**ACTIVITY:**
What is needed here is an exact repetition of the records below, beginning at the line that has "tlb : List (Nat × Word × Word) := []" and stopping after the line that has "deriving DecidableEq, Repr, Inhabited".
(Beginning of LISTED RECORDS)
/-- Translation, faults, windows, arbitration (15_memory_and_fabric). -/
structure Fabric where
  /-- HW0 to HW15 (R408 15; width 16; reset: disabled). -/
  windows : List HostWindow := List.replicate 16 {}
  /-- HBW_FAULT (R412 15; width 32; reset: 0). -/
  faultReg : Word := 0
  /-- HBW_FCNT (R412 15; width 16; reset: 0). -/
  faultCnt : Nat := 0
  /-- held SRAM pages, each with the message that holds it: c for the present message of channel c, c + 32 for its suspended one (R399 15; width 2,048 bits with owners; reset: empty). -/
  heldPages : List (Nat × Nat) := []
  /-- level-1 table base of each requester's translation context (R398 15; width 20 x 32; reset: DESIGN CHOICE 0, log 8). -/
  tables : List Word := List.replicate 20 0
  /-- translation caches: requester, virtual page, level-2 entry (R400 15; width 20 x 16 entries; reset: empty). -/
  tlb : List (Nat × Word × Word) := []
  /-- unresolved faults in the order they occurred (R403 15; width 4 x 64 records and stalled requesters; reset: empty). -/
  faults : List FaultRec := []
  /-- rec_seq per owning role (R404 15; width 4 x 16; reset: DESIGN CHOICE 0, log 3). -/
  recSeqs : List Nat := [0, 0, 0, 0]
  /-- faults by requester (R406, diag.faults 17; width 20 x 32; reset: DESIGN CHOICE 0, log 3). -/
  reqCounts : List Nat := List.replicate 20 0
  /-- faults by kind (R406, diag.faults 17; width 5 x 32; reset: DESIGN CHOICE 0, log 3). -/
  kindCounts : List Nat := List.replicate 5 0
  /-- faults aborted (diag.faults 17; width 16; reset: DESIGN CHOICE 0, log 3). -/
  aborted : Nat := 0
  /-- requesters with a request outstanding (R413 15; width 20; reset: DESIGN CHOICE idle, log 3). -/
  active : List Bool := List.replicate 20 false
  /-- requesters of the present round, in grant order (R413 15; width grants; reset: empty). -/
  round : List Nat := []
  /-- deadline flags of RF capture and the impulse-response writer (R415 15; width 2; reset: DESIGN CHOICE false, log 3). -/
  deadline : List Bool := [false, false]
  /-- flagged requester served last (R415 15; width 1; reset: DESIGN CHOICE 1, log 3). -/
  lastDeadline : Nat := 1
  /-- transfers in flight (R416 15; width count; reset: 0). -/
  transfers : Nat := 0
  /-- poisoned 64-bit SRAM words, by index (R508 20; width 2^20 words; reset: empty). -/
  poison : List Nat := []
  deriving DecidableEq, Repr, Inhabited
(End of LISTED RECORDS)
(Beginning of LISTED RECORDS)
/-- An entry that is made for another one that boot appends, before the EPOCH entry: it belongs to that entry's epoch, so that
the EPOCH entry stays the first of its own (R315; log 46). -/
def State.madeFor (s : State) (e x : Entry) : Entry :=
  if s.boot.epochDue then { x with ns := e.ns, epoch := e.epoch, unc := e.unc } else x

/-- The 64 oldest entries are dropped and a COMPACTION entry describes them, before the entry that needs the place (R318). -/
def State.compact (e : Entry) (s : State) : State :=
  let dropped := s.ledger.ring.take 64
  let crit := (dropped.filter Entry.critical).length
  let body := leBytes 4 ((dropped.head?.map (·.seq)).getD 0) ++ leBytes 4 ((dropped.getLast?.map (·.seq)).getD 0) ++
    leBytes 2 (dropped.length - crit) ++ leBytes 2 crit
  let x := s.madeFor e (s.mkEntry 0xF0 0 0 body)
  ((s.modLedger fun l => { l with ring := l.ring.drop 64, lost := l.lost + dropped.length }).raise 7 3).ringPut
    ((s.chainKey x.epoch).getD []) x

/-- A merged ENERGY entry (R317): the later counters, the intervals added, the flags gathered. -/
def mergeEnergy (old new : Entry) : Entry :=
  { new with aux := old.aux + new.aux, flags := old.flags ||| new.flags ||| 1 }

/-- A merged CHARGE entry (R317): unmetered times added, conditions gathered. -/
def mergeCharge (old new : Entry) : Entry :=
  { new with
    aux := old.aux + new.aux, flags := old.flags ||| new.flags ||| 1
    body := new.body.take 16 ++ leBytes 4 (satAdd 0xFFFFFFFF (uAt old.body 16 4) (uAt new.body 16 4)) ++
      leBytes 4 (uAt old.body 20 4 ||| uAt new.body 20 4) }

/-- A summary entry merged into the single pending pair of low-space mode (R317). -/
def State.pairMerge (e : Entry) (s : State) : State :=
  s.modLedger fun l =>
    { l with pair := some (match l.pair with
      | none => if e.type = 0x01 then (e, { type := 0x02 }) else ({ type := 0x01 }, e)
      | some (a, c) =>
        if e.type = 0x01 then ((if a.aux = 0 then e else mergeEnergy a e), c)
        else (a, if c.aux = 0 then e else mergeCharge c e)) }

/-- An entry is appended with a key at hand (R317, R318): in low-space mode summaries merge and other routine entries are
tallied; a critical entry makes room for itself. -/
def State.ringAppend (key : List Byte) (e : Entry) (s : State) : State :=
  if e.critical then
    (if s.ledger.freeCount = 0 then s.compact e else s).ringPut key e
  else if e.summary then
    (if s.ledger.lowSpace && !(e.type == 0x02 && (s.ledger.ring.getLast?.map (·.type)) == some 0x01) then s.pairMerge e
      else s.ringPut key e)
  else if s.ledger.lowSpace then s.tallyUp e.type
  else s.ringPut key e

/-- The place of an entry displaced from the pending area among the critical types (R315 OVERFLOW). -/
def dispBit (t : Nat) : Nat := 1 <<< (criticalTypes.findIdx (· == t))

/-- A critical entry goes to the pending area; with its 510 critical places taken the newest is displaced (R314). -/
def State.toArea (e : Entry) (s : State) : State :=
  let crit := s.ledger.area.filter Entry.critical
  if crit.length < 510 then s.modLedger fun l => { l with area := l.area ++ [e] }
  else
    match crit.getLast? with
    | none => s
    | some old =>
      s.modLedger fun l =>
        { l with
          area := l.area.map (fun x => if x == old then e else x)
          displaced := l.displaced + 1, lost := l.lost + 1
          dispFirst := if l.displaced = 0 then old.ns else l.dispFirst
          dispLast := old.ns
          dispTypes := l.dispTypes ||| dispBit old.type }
(End of LISTED RECORDS)
**ANSWER SECTION:**
  tlb : List (Nat × Word × Word) := []
  /-- unresolved faults in the order they occurred (R403 15; width 4 x 64 records and stalled requesters; reset: empty). -/
  faults : List FaultRec := []
  /-- rec_seq per owning role (R404 15; width 4 x 16; reset: DESIGN CHOICE 0, log 3). -/
  recSeqs : List Nat := [0, 0, 0, 0]
  /-- faults by requester (R406, diag.faults 17; width 20 x 32; reset: DESIGN CHOICE 0, log 3). -/
  reqCounts : List Nat := List.replicate 20 0
  /-- faults by kind (R406, diag.faults 17; width 5 x 32; reset: DESIGN CHOICE 0, log 3). -/
  kindCounts : List Nat := List.replicate 5 0
  /-- faults aborted (diag.faults 17; width 16; reset: DESIGN CHOICE 0, log 3). -/
  aborted : Nat := 0
  /-- requesters with a request outstanding (R413 15; width 20; reset: DESIGN CHOICE idle, log 3). -/
  active : List Bool := List.replicate 20 false
  /-- requesters of the present round, in grant order (R413 15; width grants; reset: empty). -/
  round : List Nat := []
  /-- deadline flags of RF capture and the impulse-response writer (R415 15; width 2; reset: DESIGN CHOICE false, log 3). -/
  deadline : List Bool := [false, false]
  /-- flagged requester served last (R415 15; width 1; reset: DESIGN CHOICE 1, log 3). -/
  lastDeadline : Nat := 1
  /-- transfers in flight (R416 15; width count; reset: 0). -/
  transfers : Nat := 0
  /-- poisoned 64-bit SRAM words, by index (R508 20; width 2^20 words; reset: empty). -/
  poison : List Nat := []
  deriving DecidableEq, Repr, Inhabited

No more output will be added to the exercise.